WHAT TO DO: Transcribe the data below verbatim from the line with "keeps_modQ | simp only [keeps_upd])" to the line with "unfold endOne". Include both of those lines.

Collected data
-- ==== Sys2Proof/Laws/KeepsBandstand.lean ====
section
/-! SUPPORT. What the operations and the meanings of Machine/FullEmpty, Gate, Choose, Images, Operands, Matrix, Movement, Element, Control keep: one lemma each (see Laws/Keeps.lean). -/

namespace Sys2Proof.Machine

open Sys2Proof

set_option linter.all false

theorem keeps_emptyWord {s0 : State} {s : State} {w : Nat} (hkeep : Keeps s0 s) :
    Keeps s0 (emptyWord s w) := by
  unfold emptyWord
  try dsimp only
  with_reducible repeat' (first
    | intro _ | assumption | apply keeps_setMetaW | simp only [keeps_upd])

theorem keeps_countedDown {s0 : State} {s : State} {w n : Nat} (hkeep : Keeps s0 s) :
    Keeps s0 (countedDown s w n) := by
  unfold countedDown
  try dsimp only
  with_reducible repeat' (first
    | intro _ | assumption | apply keeps_setMetaW | apply keeps_emptyWord | apply keeps_ite | simp only [keeps_upd])

theorem keeps_doTake {s0 : State} {s : State} {w : Nat} {kd : TakeKind} (hkeep : Keeps s0 s) :
    Keeps s0 (doTake s w kd) := by
  unfold doTake
  try dsimp only
  with_reducible repeat' (first
    | assumption | apply keeps_setWord | apply keeps_emptyWord | apply keeps_countedDown | simp only [keeps_upd] | split)

theorem keeps_countWait {s0 : State} {k : Nat} {s : State} (hkeep : Keeps s0 s) :
    Keeps s0 (countWait k s) := by
  unfold countWait
  try dsimp only
  with_reducible repeat' (first
    | assumption | apply keeps_bump | apply keeps_ite)

theorem keeps_countHold {s0 : State} {k : Nat} {s : State} (hkeep : Keeps s0 s) :
    Keeps s0 (countHold k s) := by
  unfold countHold
  try dsimp only
  with_reducible repeat' (first
    | assumption | apply keeps_bump | apply keeps_ite)

theorem keeps_dropLocalWaiters {s0 : State} {k : Nat} {s : State} (hkeep : Keeps s0 s) :
    Keeps s0 (dropLocalWaiters k s) := by
  unfold dropLocalWaiters
  try dsimp only
  with_reducible repeat' (first
    | intro _ | assumption | simp only [keeps_upd] | split)

theorem keeps_dropRemote {s0 : State} {s : State} {op : Nat} (hkeep : Keeps s0 s) :
    Keeps s0 (dropRemote s op) := by
  unfold dropRemote
  try dsimp only
  with_reducible repeat' (first
    | intro _ | assumption | apply keeps_dropOp | simp only [keeps_upd])

theorem keeps_dropParked {s0 : State} {s : State} {t : Stream} (hkeep : Keeps s0 s) :
    Keeps s0 (dropParked s t) := by
  unfold dropParked
  try dsimp only
  with_reducible repeat' (first
    | assumption | apply keeps_dropRemote | simp only [keeps_upd] | split)

theorem keeps_withdraw {s0 : State} {k : Nat} {s : State} (hkeep : Keeps s0 s) :
    Keeps s0 (withdraw k s) := by
  unfold withdraw
  try dsimp only
  with_reducible repeat' (first
    | assumption | apply keeps_dropLocalWaiters | apply keeps_dropRemote | apply keeps_dropParked | simp only [keeps_upd]
    | split)

theorem keeps_stopStream {s0 : State} {k c : Nat} {s : State} (hkeep : Keeps s0 s) :
    Keeps s0 (stopStream k c s) := by
  unfold stopStream
  try dsimp only
  with_reducible repeat' (first
    | intro _ | assumption | apply keeps_modStr | apply keeps_countWait | apply keeps_countHold | apply keeps_withdraw
    | simp only [keeps_upd])

theorem keeps_stopLate {s0 : State} {k c : Nat} {s : State} (hkeep : Keeps s0 s) :
    Keeps s0 (stopLate k c s) := by
  unfold stopLate
  try dsimp only
  with_reducible repeat' (first
    | intro _ | assumption | apply keeps_modStr | apply keeps_stopStream | apply keeps_ite | simp only [keeps_upd])

theorem keeps_noteSkip {s0 : State} {k ctx task c idx : Nat} {data : List Nat} {s : State} (hkeep : Keeps s0 s) :
    Keeps s0 (noteSkip k ctx task c idx data s) := by
  unfold noteSkip
  try dsimp only
  with_reducible repeat' (first
    | assumption | apply keeps_setF | apply keeps_bump | apply keeps_logPut | simp only [keeps_upd])

theorem keeps_skip {s0 : State} {k c idx : Nat} {data : List Nat} {s : State} (hkeep : Keeps s0 s) :
    Keeps s0 (skip k c idx data s) := by
  unfold skip
  try dsimp only
  with_reducible repeat' (first
    | intro _ | assumption | apply keeps_modStr | apply keeps_stopStream | apply keeps_noteSkip | simp only [keeps_upd])

theorem keeps_resumeWait {s0 : State} {k after : Nat} {s : State} (hkeep : Keeps s0 s) :
    Keeps s0 (resumeWait k after s) := by
  unfold resumeWait
  try dsimp only
  with_reducible repeat' (first
    | intro _ | assumption | apply keeps_modStr | apply keeps_countWait | apply keeps_stopStream | apply keeps_ite
    | simp only [keeps_upd] | split)

theorem keeps_laterAcquire {s0 : State} {k n : Nat} {g : Nat × Nat × Nat} {s : State} (hkeep : Keeps s0 s) :
    Keeps s0 (laterAcquire k n g s) := by
  unfold laterAcquire
  try dsimp only
  with_reducible repeat' (first
    | intro _ | assumption | apply keeps_modStr | apply keeps_ite | simp only [keeps_upd])

theorem keeps_addWaiter {s0 : State} {s : State} {w : Nat} {ag : FeAgent} {key : Nat} {kd : TakeKind} (hkeep : Keeps s0 s) :
    Keeps s0 (addWaiter s w ag key kd) := by
  unfold addWaiter
  try dsimp only
  with_reducible repeat' (first
    | assumption | simp only [keeps_upd])

theorem keeps_sharesDone {s0 : State} {s : State} {op st : Nat} (hkeep : Keeps s0 s) :
    Keeps s0 (sharesDone s op st) := by
  unfold sharesDone
  try dsimp only
  with_reducible repeat' (first
    | intro _ | assumption | apply keeps_setOp | simp only [keeps_upd] | split)

theorem keeps_answer {s0 : State} {s : State} {ag : FeAgent} {res : FeRes} (hkeep : Keeps s0 s) :
    Keeps s0 (answer s ag res) := by
  unfold answer
  try dsimp only
  with_reducible repeat' (first
    | intro _ | assumption | apply keeps_modStr | apply keeps_modChan | apply keeps_replyFe | apply keeps_wicketRelease
    | apply keeps_sendToken | apply keeps_skip | apply keeps_resumeWait | apply keeps_laterAcquire | apply keeps_addWaiter
    | apply keeps_sharesDone | apply keeps_ite | simp only [keeps_upd] | split)

theorem keeps_badWord {s0 : State} {s : State} {ag : FeAgent} {v : Nat} (hkeep : Keeps s0 s) :
    Keeps s0 (badWord s ag v) := by
  unfold badWord
  try dsimp only
  with_reducible repeat' (first
    | intro _ | assumption | apply keeps_modStr | apply keeps_modChan | apply keeps_sendReply | apply keeps_answer
    | apply keeps_ite | simp only [keeps_upd] | split)

theorem keeps_grantTake {s0 : State} {s : State} {w : Nat} {kd : TakeKind} {ag : FeAgent} {v : Nat} (hkeep : Keeps s0 s) :
    Keeps s0 (grantTake s w kd ag v) := by
  unfold grantTake
  try dsimp only
  with_reducible repeat' (first
    | assumption | apply keeps_noteWord | apply keeps_doTake | apply keeps_answer | apply keeps_badWord | apply keeps_ite
    | simp only [keeps_upd] | split)

theorem keeps_dropWaiter {s0 : State} {s : State} {x : Waiter} (hkeep : Keeps s0 s) :
    Keeps s0 (dropWaiter s x) := by
  unfold dropWaiter
  try dsimp only
  with_reducible repeat' (first
    | intro _ | assumption | simp only [keeps_upd])

theorem keeps_examine {s0 : State} {w : Nat} {l : List Waiter} : ∀ {s : State}, Keeps s0 s → Keeps s0 (examine w l s) := by
  induction l with
  | nil => intro s h; exact h
  | cons x l ih =>
    intro s h
    unfold examine
    try dsimp only
    with_reducible repeat' (first
    | intro _ | assumption | apply keeps_answer | apply keeps_grantTake | apply keeps_dropWaiter | apply ih
    | apply keeps_ite | simp only [keeps_upd] | split)

theorem keeps_setTask {s0 : State} {s : State} {i : Nat} {t : Option Task} (hkeep : Keeps s0 s) :
    Keeps s0 (setTask s i t) := by
  unfold setTask
  try dsimp only
  with_reducible repeat' (first
    | intro _ | assumption | simp only [keeps_upd])

theorem keeps_seeReady {s0 : State} {s : State} {w v : Nat} (hkeep : Keeps s0 s) :
    Keeps s0 (seeReady s w v) := by
  unfold seeReady
  try dsimp only
  with_reducible repeat' (first
    | intro _ | assumption | apply keeps_setTask | apply keeps_ite | apply keeps_forEach | simp only [keeps_upd])

theorem keeps_wake {s0 : State} {s : State} {w : Nat} (hkeep : Keeps s0 s) :
    Keeps s0 (wake s w) := by
  unfold wake
  try dsimp only
  with_reducible repeat' (first
    | intro _ | assumption | apply keeps_answer | apply keeps_grantTake | apply keeps_dropWaiter | apply keeps_examine
    | apply keeps_seeReady | apply keeps_ite | apply keeps_forEach | simp only [keeps_upd] | split)

theorem keeps_markWord {s0 : State} {s : State} {w : Nat} {m : WMeta} (hkeep : Keeps s0 s) :
    Keeps s0 (markWord s w m) := by
  unfold markWord
  try dsimp only
  with_reducible repeat' (first
    | intro _ | assumption | apply keeps_setMetaW | apply keeps_wake | apply keeps_ite | simp only [keeps_upd])

theorem keeps_putWord {s0 : State} {s : State} {w v : Nat} {m : WMeta} (hkeep : Keeps s0 s) :
    Keeps s0 (putWord s w v m) := by
  unfold putWord
  try dsimp only
  with_reducible repeat' (first
    | assumption | apply keeps_setWord | apply keeps_markWord)

theorem keeps_poisonWord {s0 : State} {s : State} {w : Nat} (hkeep : Keeps s0 s) :
    Keeps s0 (poisonWord s w) := by
  unfold poisonWord
  try dsimp only
  with_reducible repeat' (first
    | assumption | apply keeps_setMetaW | apply keeps_wake)

theorem keeps_feAccess {s0 : State} {s : State} {w : Nat} {ag : FeAgent} {key : Nat} {acc : FeAcc} (hkeep : Keeps s0 s) :
    Keeps s0 (feAccess s w ag key acc) := by
  unfold feAccess
  try dsimp only
  with_reducible repeat' (first
    | assumption | apply keeps_noteWord | apply keeps_addWaiter | apply keeps_answer | apply keeps_badWord
    | apply keeps_grantTake | apply keeps_wake | apply keeps_putWord | apply keeps_ite | simp only [keeps_upd] | split)

theorem keeps_completeWord {s0 : State} {s : State} {w v : Nat} {count failed : Bool} (hkeep : Keeps s0 s) :
    KeepsL s0 (completeWord s w v count failed) := by
  unfold completeWord
  try dsimp only
  with_reducible repeat' (first
    | assumption | apply keeps_setMetaW | apply keeps_setWord | apply keeps_noteWord | apply keeps_wake
    | apply keeps_putWord | apply keeps_poisonWord | apply keeps_ite | apply keepsL_ite | apply keepsL_fst
    | simp only [keeps_upd, keepsL_mk] | split)

theorem keeps_setQ {s0 : State} {s : State} {c q : Nat} {x : Queue} (hkeep : Keeps s0 s) :
    Keeps s0 (setQ s c q x) := by
  unfold setQ
  try dsimp only
  with_reducible repeat' (first
    | intro _ | assumption | simp only [keeps_upd])

theorem keeps_modQ {s0 : State} {s : State} {c q : Nat} {f : Queue → Queue} (hkeep : Keeps s0 s) :
    Keeps s0 (modQ s c q f) := by
  unfold modQ
  try dsimp only
  with_reducible repeat' (first
    | assumption | apply keeps_setQ)

theorem keeps_setBin {s0 : State} {s : State} {c i : Nat} {b : Bin} (hkeep : Keeps s0 s) :
    Keeps s0 (setBin s c i b) := by
  unfold setBin
  try dsimp only
  with_reducible repeat' (first
    | intro _ | assumption | simp only [keeps_upd])

theorem keeps_staleTask {s0 : State} {s : State} {id : Nat} (hkeep : Keeps s0 s) :
    Keeps s0 (staleTask s id) := by
  unfold staleTask
  try dsimp only
  with_reducible repeat' (first
    | intro _ | assumption | apply keeps_bump | apply keeps_logEvent)

theorem keeps_setStopped {s0 : State} {s : State} {c q st cause : Nat} (hkeep : Keeps s0 s) :
    Keeps s0 (setStopped s c q st cause) := by
  unfold setStopped
  try dsimp only
  with_reducible repeat' (first
    | assumption | apply keeps_setF)

theorem keeps_stopQueue {s0 : State} {s : State} {c q st cause : Nat} (hkeep : Keeps s0 s) :
    Keeps s0 (stopQueue s c q st cause) := by
  unfold stopQueue
  try dsimp only
  with_reducible repeat' (first
    | assumption | apply keeps_raiseVec | apply keeps_setStopped)

theorem keeps_stopAtRec {s0 : State} {s : State} {c q st cause : Nat} (hkeep : Keeps s0 s) :
    Keeps s0 (stopAtRec s c q st cause) := by
  unfold stopAtRec
  try dsimp only
  with_reducible repeat' (first
    | intro _ | assumption | apply keeps_modQ | apply keeps_setStopped | simp only [keeps_upd])

theorem keeps_pushRec {s0 : State} {s : State} {c q : Nat} {r : Rec} (hkeep : Keeps s0 s) :
    Keeps s0 (pushRec s c q r) := by
  unfold pushRec
  try dsimp only
  with_reducible repeat' (first
    | intro _ | assumption | apply keeps_modQ | simp only [keeps_upd])

theorem keeps_completeCmds {s0 : State} {s : State} {c q : Nat} (hkeep : Keeps s0 s) :
    Keeps s0 (completeCmds s c q) := by
  unfold completeCmds
  try dsimp only
  with_reducible repeat' (first
    | intro _ | assumption | apply keeps_setQ | apply keeps_pushRec | apply keeps_forEach | simp only [keeps_upd] | split)

theorem keeps_endOne {s0 : State} {s : State} {i status detail : Nat} (hkeep : Keeps s0 s) :
    Keeps s0 (endOne s i status detail) := by
  unfold endOne
  try dsimp only
  with_reducible repeat' (first
    | intro _ | assumption | apply keeps_setTask | apply keeps_modQ | apply keeps_pushRec | apply keeps_completeCmds
    | apply keeps_ite | simp only [keeps_upd] | split)

theorem keeps_endTasks {s0 : State} {n : Nat} : ∀ {l : List (Nat × Nat × Nat)} {s : State}, Keeps s0 s → Keeps s0 (endTasks n l
    s) := by
  induction n with
  | zero => intro l s h; cases l <;> exact h
  | succ n ih =>
    intro l s h
    cases l with
    | nil => exact h
    | cons x l =>
    unfold endTasks
    try dsimp only
    with_reducible repeat' (first
    | intro _ | assumption | apply keeps_endOne | apply ih | apply keeps_ite | simp only [keeps_upd] | split)
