theorem keeps_msgDone {s0 s : State} {bytes : Nat} {f : MsgFrom} (h : Keeps s0 s) : Keeps s0 (msgDone s bytes f) := by
  unfold msgDone
  with_reducible repeat' (first
    | intro _ | assumption | apply keeps_sendReply | apply keeps_completeShare | split)

theorem keeps_dropRequest {s0 : State} {s : State} {r : GrantReq} (hkeep : Keeps s0 s) :
    Keeps s0 (dropRequest s r) := by
  unfold dropRequest
  try dsimp only
  with_reducible repeat' (first
    | assumption | apply keeps_sendReply | apply keeps_crlStale | simp only [keeps_upd] | split)

theorem keeps_openCreel {s0 : State} {s : State} {c : Nat} (hkeep : Keeps s0 s) :
    Keeps s0 (openCreel s c) := by
  unfold openCreel
  try dsimp only
  with_reducible repeat' (first
    | intro _ | assumption | apply keeps_setF | apply keeps_crlStale | apply keeps_clearCreel | apply keeps_msgDone
    | apply keeps_dropRequest | apply keeps_forEach)

theorem keeps_writeCrlCfg {s0 : State} {s : State} {c : Nat} {v : Nat} (hkeep : Keeps s0 s) :
    Keeps s0 (writeCrlCfg s c v) := by
  unfold writeCrlCfg
  try dsimp only
  with_reducible repeat' (first
    | intro _ | assumption | apply keeps_regPut | apply keeps_closeCreel | apply keeps_openCreel | apply keeps_ite
    | simp only [keeps_upd] | split)

theorem keeps_execCreelEnable {s0 : State} {c : Nat} {v : BitVec 64} {s : State} (hkeep : Keeps s0 s) :
    KeepsO s0 (execCreelEnable c v s) := by
  unfold execCreelEnable
  try dsimp only
  with_reducible repeat' (first
    | assumption | apply keeps_whenServed | apply keeps_writeCrlCfg | apply keeps_ite | apply keepsO_next)

theorem keeps_execCreelDisable {s0 : State} {c : Nat} {v : BitVec 64} {s : State} (hkeep : Keeps s0 s) :
    KeepsO s0 (execCreelDisable c v s) := by
  unfold execCreelDisable
  try dsimp only
  with_reducible repeat' (first
    | assumption | apply keeps_whenServed | apply keeps_writeCrlCfg | apply keeps_ite | apply keepsO_next)

theorem keeps_execCreelQuarantineEnd {s0 : State} {c : Nat} {s : State} (hkeep : Keeps s0 s) :
    KeepsO s0 (execCreelQuarantineEnd c s) := by
  unfold execCreelQuarantineEnd
  try dsimp only
  with_reducible repeat' (first
    | assumption | apply keeps_whenOn | apply keeps_quietCreel | apply keeps_ite | apply keepsO_next)

theorem keeps_execCreelDelivery {s0 : State} {c : Nat} {s : State} (hkeep : Keeps s0 s) :
    KeepsO s0 (execCreelDelivery c s) := by
  unfold execCreelDelivery
  try dsimp only
  with_reducible repeat' (first
    | intro _ | assumption | apply keeps_whenOn | apply keeps_modCreel | apply keeps_raiseVec | apply keeps_writeEntry
    | apply keeps_progress | apply keeps_msgDone | apply keeps_ite | apply keepsO_next | simp only [keeps_upd] | split)

theorem keeps_giveGrant {s0 : State} {s : State} {c g : Nat} {r : GrantReq} (hkeep : Keeps s0 s) :
    Keeps s0 (giveGrant s c g r) := by
  unfold giveGrant
  try dsimp only
  with_reducible repeat' (first
    | intro _ | assumption | apply keeps_modCreel | apply keeps_sendReply | apply keeps_poolSub | apply keeps_sendToken
    | simp only [keeps_upd] | split)

theorem keeps_execCreditGrant {s0 : State} {c : Nat} {s : State} (hkeep : Keeps s0 s) :
    KeepsO s0 (execCreditGrant c s) := by
  unfold execCreditGrant
  try dsimp only
  with_reducible repeat' (first
    | assumption | apply keeps_setF | apply keeps_whenOn | apply keeps_setCreel | apply keeps_giveGrant | apply keeps_ite
    | apply keepsO_next | simp only [keeps_upd] | split)

theorem keeps_consumeN {s0 : State} {c n : Nat} : ∀ {s : State}, Keeps s0 s → Keeps s0 (consumeN c n s) := by
  induction n with
  | zero => intro s h; exact h
  | succ n ih =>
    intro s h
    unfold consumeN
    try dsimp only
    with_reducible repeat' (first
    | intro _ | assumption | apply keeps_consumeHead | apply ih | split)

theorem keeps_writeHostHead {s0 : State} {s : State} {k v : Nat} (hkeep : Keeps s0 s) :
    Keeps s0 (writeHostHead s k v) := by
  unfold writeHostHead
  try dsimp only
  with_reducible repeat' (first
    | assumption | apply keeps_setF | apply keeps_bump | apply keeps_logEvent | apply keeps_consumeN | simp only [keeps_upd]
    | split)

theorem keeps_execHostCreelHeadWrite {s0 : State} {k : Fin 64} {v : BitVec 20} {s : State} (hkeep : Keeps s0 s) :
    KeepsO s0 (execHostCreelHeadWrite k v s) := by
  unfold execHostCreelHeadWrite
  try dsimp only
  with_reducible repeat' (first
    | assumption | apply keeps_whenServed | apply keeps_writeHostHead | apply keepsO_next)

theorem keeps_moveAccounts {s0 : State} {s : State} {old new : Nat} (hkeep : Keeps s0 s) :
    Keeps s0 (moveAccounts s old new) := by
  unfold moveAccounts
  try dsimp only
  with_reducible repeat' (first
    | intro _ | assumption | apply keeps_setCore | apply keeps_setStr | apply keeps_ite | apply keeps_forEach
    | simp only [keeps_upd])

theorem keeps_resetCreel {s0 : State} {s : State} {c : Nat} (hkeep : Keeps s0 s) :
    Keeps s0 (resetCreel s c) := by
  unfold resetCreel
  try dsimp only
  with_reducible repeat' (first
    | intro _ | assumption | apply keeps_setF | apply keeps_setCreel | apply keeps_logEvent | apply keeps_crlStale
    | apply keeps_msgDone | apply keeps_moveAccounts | apply keeps_forEach | simp only [keeps_upd])

theorem keeps_resetCreels {s0 : State} {s : State} {m : Nat} (hkeep : Keeps s0 s) :
    Keeps s0 (resetCreels s m) := by
  unfold resetCreels
  try dsimp only
  with_reducible repeat' (first
    | intro _ | assumption | apply keeps_resetCreel | apply keeps_ite | apply keeps_forEach)

theorem keeps_declare {s0 : State} {s : State} {c : Nat} (hkeep : Keeps s0 s) :
    Keeps s0 (declare s c) := by
  unfold declare
  try dsimp only
  with_reducible repeat' (first
    | intro _ | assumption | apply keeps_bump | apply keeps_logPut | apply keeps_irqSource | apply keeps_toHost
    | apply keeps_drawBytes | apply keeps_ite | apply keepsL_ite | apply keepsL_fst | simp only [keeps_upd])

theorem keeps_belvedere {s0 : State} {s : State} (hkeep : Keeps s0 s) :
    Keeps s0 (belvedere s) := by
  unfold belvedere
  try dsimp only
  with_reducible repeat' (first
    | intro _ | assumption | apply keeps_idle | apply keeps_setCore | apply keeps_setStr | apply keeps_declare
    | apply keeps_ite | apply keeps_forEach | simp only [keeps_upd])

theorem keeps_execBelvedereSample {s0 : State} {s : State} (hkeep : Keeps s0 s) :
    KeepsO s0 (execBelvedereSample s) := by
  unfold execBelvedereSample
  try dsimp only
  with_reducible repeat' (first
    | intro _ | assumption | apply keeps_every | apply keeps_whenOn | apply keeps_modStr | apply keeps_belvedere
    | apply keeps_ite | apply keepsO_next | apply keeps_forEach | simp only [keeps_upd])

theorem keeps_showHedge {s0 : State} {s : State} {cls key : Nat} (hkeep : Keeps s0 s) :
    Keeps s0 (showHedge s cls key) := by
  unfold showHedge
  try dsimp only
  with_reducible repeat' (first
    | intro _ | assumption | apply keeps_setF | apply keeps_setBit | apply keeps_ite | apply keeps_foldl
    | apply keepsL_foldl | apply keepsR_foldl | simp only [keeps_upd, keepsL_mk, keepsR_mk] | split)
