-- ==== Sys2Proof/Laws/KeepsGatehouse.lean ====
section
/-! SUPPORT. What the operations and the meanings of Machine/Commands, Kills, Placing keep: one lemma each (see Laws/Keeps.lean). -/

namespace Sys2Proof.Machine

open Sys2Proof

set_option linter.all false

theorem keeps_gateLog {s0 : State} {s : State} {c q cause status detail : Nat} (hkeep : Keeps s0 s) :
    Keeps s0 (gateLog s c q cause status detail) := by
  unfold gateLog
  try dsimp only
  with_reducible repeat' (first
    | assumption | apply keeps_logPut | simp only [keeps_upd])

theorem keeps_doorbell {s0 : State} {s : State} {c q tail : Nat} (hkeep : Keeps s0 s) :
    Keeps s0 (doorbell s c q tail) := by
  unfold doorbell
  try dsimp only
  with_reducible repeat' (first
    | intro _ | assumption | apply keeps_setF | apply keeps_bump | apply keeps_modQ | apply keeps_stopQueue
    | apply keeps_gateLog | apply keeps_ite | simp only [keeps_upd])

theorem keeps_execDoorbell {s0 : State} {c : Fin 16} {q : Fin 8} {v : BitVec 64} {s : State} (hkeep : Keeps s0 s) :
    KeepsO s0 (execDoorbell c q v s) := by
  unfold execDoorbell
  try dsimp only
  with_reducible repeat' (first
    | assumption | apply keeps_whenServed | apply keeps_doorbell | apply keepsO_next)

theorem keeps_askCmds {s0 : State} {s : State} {c q p n : Nat} (hkeep : Keeps s0 s) :
    Keeps s0 (askCmds s c q p n) := by
  unfold askCmds
  try dsimp only
  with_reducible repeat' (first
    | intro _ | assumption | apply keeps_sendUp | apply keeps_forEach)

theorem keeps_fetchCmds {s0 : State} {s : State} {c q hostSt : Nat} (hkeep : Keeps s0 s) :
    Keeps s0 (fetchCmds s c q hostSt) := by
  unfold fetchCmds
  try dsimp only
  with_reducible repeat' (first
    | intro _ | assumption | apply keeps_setF | apply keeps_bump | apply keeps_modQ | apply keeps_askCmds | apply keeps_ite
    | simp only [keeps_upd])

theorem keeps_popCmd {s0 : State} {s : State} {c q : Nat} (hkeep : Keeps s0 s) :
    Keeps s0 (popCmd s c q) := by
  unfold popCmd
  try dsimp only
  with_reducible repeat' (first
    | intro _ | assumption | apply keeps_setF | apply keeps_modQ | apply keeps_ite | simp only [keeps_upd])

theorem keeps_completeFront {s0 : State} {s : State} {c q : Nat} {cm : Cmd} {status detail : Nat} (hkeep : Keeps s0 s) :
    Keeps s0 (completeFront s c q cm status detail) := by
  unfold completeFront
  try dsimp only
  with_reducible repeat' (first
    | assumption | apply keeps_pushRec | apply keeps_popCmd)

theorem keeps_badFront {s0 : State} {s : State} {c q : Nat} {cm : Cmd} {detail : Nat} (hkeep : Keeps s0 s) :
    Keeps s0 (badFront s c q cm detail) := by
  unfold badFront
  try dsimp only
  with_reducible repeat' (first
    | assumption | apply keeps_stopAtRec | apply keeps_gateLog | apply keeps_completeFront)

theorem keeps_rejectFront {s0 : State} {s : State} {c q : Nat} {cm : Cmd} {code node : Nat} (hkeep : Keeps s0 s) :
    Keeps s0 (rejectFront s c q cm code node) := by
  unfold rejectFront
  try dsimp only
  with_reducible repeat' (first
    | assumption | apply keeps_setF | apply keeps_bump | apply keeps_stopAtRec | apply keeps_gateLog
    | apply keeps_completeFront | apply keeps_ite)

theorem keeps_fetchFailed {s0 : State} {s : State} {c q : Nat} {cm : Cmd} {st : Nat} (hkeep : Keeps s0 s) :
    Keeps s0 (fetchFailed s c q cm st) := by
  unfold fetchFailed
  try dsimp only
  with_reducible repeat' (first
    | assumption | apply keeps_gateLog | apply keeps_completeFront)

theorem keeps_fetchError {s0 : State} {s : State} {c q : Nat} {cm : Cmd} {st : Nat} (hkeep : Keeps s0 s) :
    Keeps s0 (fetchError s c q cm st) := by
  unfold fetchError
  try dsimp only
  with_reducible repeat' (first
    | assumption | apply keeps_stopAtRec | apply keeps_gateLog | apply keeps_completeFront | simp only [keeps_upd])

theorem keeps_settleFront {s0 : State} {c q : Nat} {s : State} (hkeep : Keeps s0 s) :
    Keeps s0 (settleFront c q s) := by
  unfold settleFront
  try dsimp only
  with_reducible repeat' (first
    | assumption | apply keeps_badFront | apply keeps_fetchError | apply keeps_ite | simp only [keeps_upd] | split)

theorem keeps_execCommandFetch {s0 : State} {c : Fin 16} {q : Fin 8} {hostSt : Fin 4} {s : State} (hkeep : Keeps s0 s) :
    KeepsO s0 (execCommandFetch c q hostSt s) := by
  unfold execCommandFetch
  try dsimp only
  with_reducible repeat' (first
    | assumption | apply keeps_whenOn | apply keeps_fetchCmds | apply keeps_settleFront | apply keepsO_next)

theorem keeps_readDev {s0 : State} {s : State} {c a n hostSt : Nat} (hkeep : Keeps s0 s) :
    KeepsL s0 (readDev s c a n hostSt) := by
  unfold readDev
  try dsimp only
  with_reducible repeat' (first
    | assumption | apply keeps_readAll | apply keeps_ite | apply keepsL_ite | apply keepsL_fst | simp only [keepsL_mk])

ANSWER SECTION:
    | intro _ | assumption | apply keeps_modQ | simp only [keeps_upd])

theorem keeps_completeCmds {s0 : State} {s : State} {c q : Nat} (hkeep : Keeps s0 s) :
    Keeps s0 (completeCmds s c q) := by
  unfold completeCmds
  try dsimp only
  with_reducible repeat' (first
    | intro _ | assumption | apply keeps_setQ | apply keeps_pushRec | apply keeps_forEach | simp only [keeps_upd] | split)

theorem keeps_endOne {s0 : State} {s : State} {i status detail : Nat} (hkeep : Keeps s0 s) :
    Keeps s0 (endOne s i status detail) := by
  unfold endOne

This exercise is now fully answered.